- [Assignment]: Would you write out the whole listing below exactly as given?

- [Given information]:
::::::::

/-- The OPU's constants go from its EEPROM to their registers (R558). -/
def loadEeprom (k : Fin 8) : Act Unit := do
  let s ← rd
  let e := s.nv.eeproms[k]
  setF (F.BAY_ACT_LIM_0_FOCUS k.val) (e.actLim.getD 0 0)
  setF (F.BAY_ACT_LIM_0_TRACKING k.val) (e.actLim.getD 1 0)
  setF (F.BAY_ACT_LIM_1_TILT k.val) (e.actLim.getD 2 0)
  setF (F.BAY_ACT_LIM_1_SA k.val) (e.actLim.getD 3 0)
  setF (F.BAY_LASER_LIM_MAX k.val) e.laserMax
  setF (F.BAY_LASER_LIM_READ_MAX k.val) e.readMax
  setF (F.STP_HOME_OFS_OFS (sledOf k).val) e.homeOfs
  forAll (List.range 8) (fun l => do
    let layer := e.layers.getD l (0, 0)
    let lref := e.lrefs.getD l (0, 0)
    let lvl := e.levels.getD l (0, 0, 0, 0)
    setF (F.BAY_LAYER_SA k.val l) layer.1
    setF (F.BAY_LAYER_TILT k.val l) layer.2
    setF (F.BAY_LREF_CENTRE k.val l) lref.1
    setF (F.BAY_LREF_SIDE k.val l) lref.2
    setF (F.BAY_RDPWR_READ k.val l) (e.rdpwr.getD l 0)
    setF (F.WRP_LVL_A_SPACE k.val l) lvl.1
    setF (F.WRP_LVL_A_MARK k.val l) lvl.2.1
    setF (F.WRP_LVL_B_COOL k.val l) lvl.2.2.1
    setF (F.WRP_LVL_B_MEAN k.val l) lvl.2.2.2
    match e.strategy[l]? with
    | some x =>
      setF (F.WRP_STRAT_LEAD_LEAD k.val l) x.1
      setF (F.WRP_STRAT_TRAIL_TRAIL k.val l) x.2
    | none => pure ())

/-- A row of the slot assignment (R96, R135): RATE, sections, input, set-point source, destination kind and DAC, actions, and the
following-error limits and time. -/
structure SlotRow where
  rate : Nat
  sections : Nat
  input : Nat
  sp : Nat := 0
  kind : Nat := 0
  dac : Nat := 0
  act : Nat := 0
  phase : Nat := 0
  /-- The region sources, and the entries of regions 1 onwards. -/
  sel : Nat := 0
  gsets : List Nat := []
  warn : Nat := 0x7FFFFFFF
  lim : Nat := 0x7FFFFFFF
  time : Nat := 0
  bump : Nat := 0
deriving DecidableEq, Repr

/-- The assignment of local slot `k` of the slots from `base` (R96). -/
def slotRow (base k : Nat) : Option SlotRow :=
  if k < 2 then some { rate := 3, sections := 2, input := 0x13 }
  else if k < 4 then some { rate := 0, sections := 4, input := 0x10, kind := 1, act := 0b01001, warn := 0x20000000, lim := 0x40000000
                            time := 8 }
  else if k < 6 then some { rate := 0, sections := 4, input := 0x11, sp := 0x40 + base + k - 4, kind := 1, dac := 1, act := 0b00001, sel := 12 + 32 * 8 + 1024 * 10
                            gsets := [1, 2, 2, 0x10, 0x10, 0x10, 0x10]
                            warn := 0x13333333, lim := 0x26666666, time := 4 }
  else if k < 8 then some { rate := 1, sections := 2, input := 0x40 + base + k - 2, kind := 5, act := 0b00001, warn := 0x40000000
                            lim := 0x66666666, time := 4883 }
  else if k < 10 then some { rate := 2, sections := 1, input := 0x16, kind := 1, dac := 2, sel := 9, gsets := [1], warn := 0x40000000, bump := 1 }
  else if k < 12 then some { rate := 2, sections := 1, input := 0x17, kind := 1, dac := 3, sel := 9, gsets := [1], warn := 0x40000000, bump := 1 }
  else if k < 14 then some { rate := 1, sections := 2, input := 0x09, sp := 0x22, kind := 2, act := 0b00101, warn := 0x06666666
                             lim := 0x0CCCCCCD, time := 8 }
  else if k = 14 then some { rate := 1, sections := 1, input := 0x18, kind := 3, phase := 6, act := 0b10100 }
  else if k = 15 then some { rate := 1, sections := 1, input := 0x19, sp := 0x40 + base + 16, kind := 4, phase := 6, act := 0b10100 }
  else if k = 16 then some { rate := 3, sections := 2, input := 0x14, act := 0b10000 }
  else if k = 17 then some { rate := 1, sections := 1, input := 0x18, kind := 3, phase := 6, act := 0b00100 }
  else if k = 18 then some { rate := 1, sections := 1, input := 0x19, sp := 0x40 + base + 19, kind := 4, phase := 6, act := 0b00100 }
  else if k = 19 then some { rate := 2, sections := 2, input := 0x1A, act := 0b00100 }
  else if k < 22 then some { rate := 2, sections := 2, input := 0x20, kind := 5 }
  else none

::::::::

- [Exercise response]:
/-- The OPU's constants go from its EEPROM to their registers (R558). -/
def loadEeprom (k : Fin 8) : Act Unit := do
  let s ← rd
  let e := s.nv.eeproms[k]
  setF (F.BAY_ACT_LIM_0_FOCUS k.val) (e.actLim.getD 0 0)
  setF (F.BAY_ACT_LIM_0_TRACKING k.val) (e.actLim.getD 1 0)
  setF (F.BAY_ACT_LIM_1_TILT k.val) (e.actLim.getD 2 0)
  setF (F.BAY_ACT_LIM_1_SA k.val) (e.actLim.getD 3 0)
  setF (F.BAY_LASER_LIM_MAX k.val) e.laserMax
  setF (F.BAY_LASER_LIM_READ_MAX k.val) e.readMax
  setF (F.STP_HOME_OFS_OFS (sledOf k).val) e.homeOfs
  forAll (List.range 8) (fun l => do
    let layer := e.layers.getD l (0, 0)
    let lref := e.lrefs.getD l (0, 0)
    let lvl := e.levels.getD l (0, 0, 0, 0)
    setF (F.BAY_LAYER_SA k.val l) layer.1
    setF (F.BAY_LAYER_TILT k.val l) layer.2
    setF (F.BAY_LREF_CENTRE k.val l) lref.1
    setF (F.BAY_LREF_SIDE k.val l) lref.2
    setF (F.BAY_RDPWR_READ k.val l) (e.rdpwr.getD l 0)
    setF (F.WRP_LVL_A_SPACE k.val l) lvl.1
    setF (F.WRP_LVL_A_MARK k.val l) lvl.2.1
    setF (F.WRP_LVL_B_COOL k.val l) lvl.2.2.1
    setF (F.WRP_LVL_B_MEAN k.val l) lvl.2.2.2
    match e.strategy[l]? with
    | some x =>
      setF (F.WRP_STRAT_LEAD_LEAD k.val l) x.1
      setF (F.WRP_STRAT_TRAIL_TRAIL k.val l) x.2
    | none => pure ())

/-- A row of the slot assignment (R96, R135): RATE, sections, input, set-point source, destination kind and DAC, actions, and the
following-error limits and time. -/
structure SlotRow where
  rate : Nat
  sections : Nat
  input : Nat
  sp : Nat := 0
  kind : Nat := 0
  dac : Nat := 0
  act : Nat := 0
  phase : Nat := 0
  /-- The region sources, and the entries of regions 1 onwards. -/
  sel : Nat := 0
  gsets : List Nat := []
  warn : Nat := 0x7FFFFFFF
  lim : Nat := 0x7FFFFFFF
  time : Nat := 0
  bump : Nat := 0
deriving DecidableEq, Repr

/-- The assignment of local slot `k` of the slots from `base` (R96). -/
def slotRow (base k : Nat) : Option SlotRow :=
  if k < 2 then some { rate := 3, sections := 2, input := 0x13 }
  else if k < 4 then some { rate := 0, sections := 4, input := 0x10, kind := 1, act := 0b01001, warn := 0x20000000, lim := 0x40000000
                            time := 8 }
  else if k < 6 then some { rate := 0, sections := 4, input := 0x11, sp := 0x40 + base + k - 4, kind := 1, dac := 1, act := 0b00001, sel := 12 + 32 * 8 + 1024 * 10
                            gsets := [1, 2, 2, 0x10, 0x10, 0x10, 0x10]
                            warn := 0x13333333, lim := 0x26666666, time := 4 }
  else if k < 8 then some { rate := 1, sections := 2, input := 0x40 + base + k - 2, kind := 5, act := 0b00001, warn := 0x40000000
                            lim := 0x66666666, time := 4883 }
  else if k < 10 then some { rate := 2, sections := 1, input := 0x16, kind := 1, dac := 2, sel := 9, gsets := [1], warn := 0x40000000, bump := 1 }
  else if k < 12 then some { rate := 2, sections := 1, input := 0x17, kind := 1, dac := 3, sel := 9, gsets := [1], warn := 0x40000000, bump := 1 }
  else if k < 14 then some { rate := 1, sections := 2, input := 0x09, sp := 0x22, kind := 2, act := 0b00101, warn := 0x06666666
                             lim := 0x0CCCCCCD, time := 8 }
  else if k = 14 then some { rate := 1, sections := 1, input := 0x18, kind := 3, phase := 6, act := 0b10100 }
  else if k = 15 then some { rate := 1, sections := 1, input := 0x19, sp := 0x40 + base + 16, kind := 4, phase := 6, act := 0b10100 }
  else if k = 16 then some { rate := 3, sections := 2, input := 0x14, act := 0b10000 }
  else if k = 17 then some { rate := 1, sections := 1, input := 0x18, kind := 3, phase := 6, act := 0b00100 }
  else if k = 18 then some { rate := 1, sections := 1, input := 0x19, sp := 0x40 + base + 19, kind := 4, phase := 6, act := 0b00100 }
  else if k = 19 then some { rate := 2, sections := 2, input := 0x1A, act := 0b00100 }
  else if k < 22 then some { rate := 2, sections := 2, input := 0x20, kind := 5 }
  else none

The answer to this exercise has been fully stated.